Il se passe la même chose en 2024, par exemple, en Bretagne, terre modérée par excellence, où lors des élections européennes, la liste PP-PS arrive largement devant la France Insoumise. Elle dépasse même la liste Macroniste dans cette région, avec 18,44 % des votes, contre 17,41 % pour la liste de Valérie Hayer et… 7,08 % pour la liste de Manon Aubry, dont la liste est arrivée seulement 6e. Pourtant, lors des législatives de 2024, la plupart des candidat-e-s NFP investi-e-s en Bretagne sont des candidat-e-s LFI. Résultat : le bloc central remporte haut la main le scrutin en Bretagne avec 15 sièges contre 8 pour le NFP. Un choix de candidat-es qui défie toute logique électorale (du moins, si cette logique vise à gagner des circonscriptions face au centre et à la droite, et donc à renforcer la gauche au Parlement). De fait, étant donné que La France Insoumise ne se résoudrait, à priori, jamais à épouser cette logique en se retirant des circonscriptions où elle est sûre de perdre, alors que l’on sait de surcroît qu’il n’y a rien de pire qu’un candidat LFI pour gagner face à l’extrême droite au second tour, une union de toute la gauche ne peut aucunement garantir, non seulement que la gauche arrive en tête et accède (enfin !) au pouvoir, mais, aussi et surtout, que le RN n’obtienne pas, lui-même, la majorité absolue, avec les conséquences désastreuses que l’on sait sur l’avenir de notre pays…et de notre démocratie.

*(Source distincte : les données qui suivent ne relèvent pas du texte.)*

theorem edgeStamp_inert (s : State) (c : Nat) (rising : Bool) (t : Stamp) (t16 : Stamp16) :
    inert (edgeStamp s c rising t t16) = inert s := by
  unfold edgeStamp
  repeat' (first
    | with_reducible rfl
    | simp only [inert_ite, dieEvent_inert, setTdc_inert, pushFifo_inert, tdcOff_inert, noStart_inert, pairStamp_inert]
    | refine (forAll_inert (fun _ _ => ?_) _ _).trans ?_
    | split)

theorem tdcTime_inert (s : State) (c : Nat) (t0 : Stamp) (sub : BitVec 4) : inert (tdcTime s c t0 sub).2 = inert s := by
  unfold tdcTime
  dsimp only
  split <;> rfl

theorem tdcEdge_inert (s : State) (c : Nat) (high rising : Bool) (t0 : Stamp) (sub : BitVec 4) :
    inert (tdcEdge s c high rising t0 sub) = inert s := by
  have h := tdcTime_inert s c t0 sub
  unfold tdcEdge
  repeat' (first
    | with_reducible rfl
    | simp only [inert_ite, ite_self, raise_inert, addCt_inert, freqEdge_inert, edgeStamp_inert, h])

theorem freqResult_inert (s : State) (c : Nat) :
    inert (freqResult s c) = inert s := by
  unfold freqResult
  repeat' (first
    | with_reducible rfl
    | simp only [setF_inert, addCt_inert, putItem_inert, freeB_inert]
    | split)

end Sys2Proof.Machine
end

Par ailleurs, les récents sondages le montrent : plus le reste de la gauche plaide pour une union (plus ou moins assumée selon les différentes parties prenantes), moins l’électorat semble lui faire confiance. Résultat : des chiffres désastreux, tant pour Faure, que pour Tondelier, dans les différentes études menées auprès des Français-es.
En conclusion, j’estime (en tout cas en l’état) que si l’on veut que la gauche puisse tirer son épingle du jeu dans le cadre de prochaines élections législatives anticipées, elle doit partir unie, certes, mais sans LFI.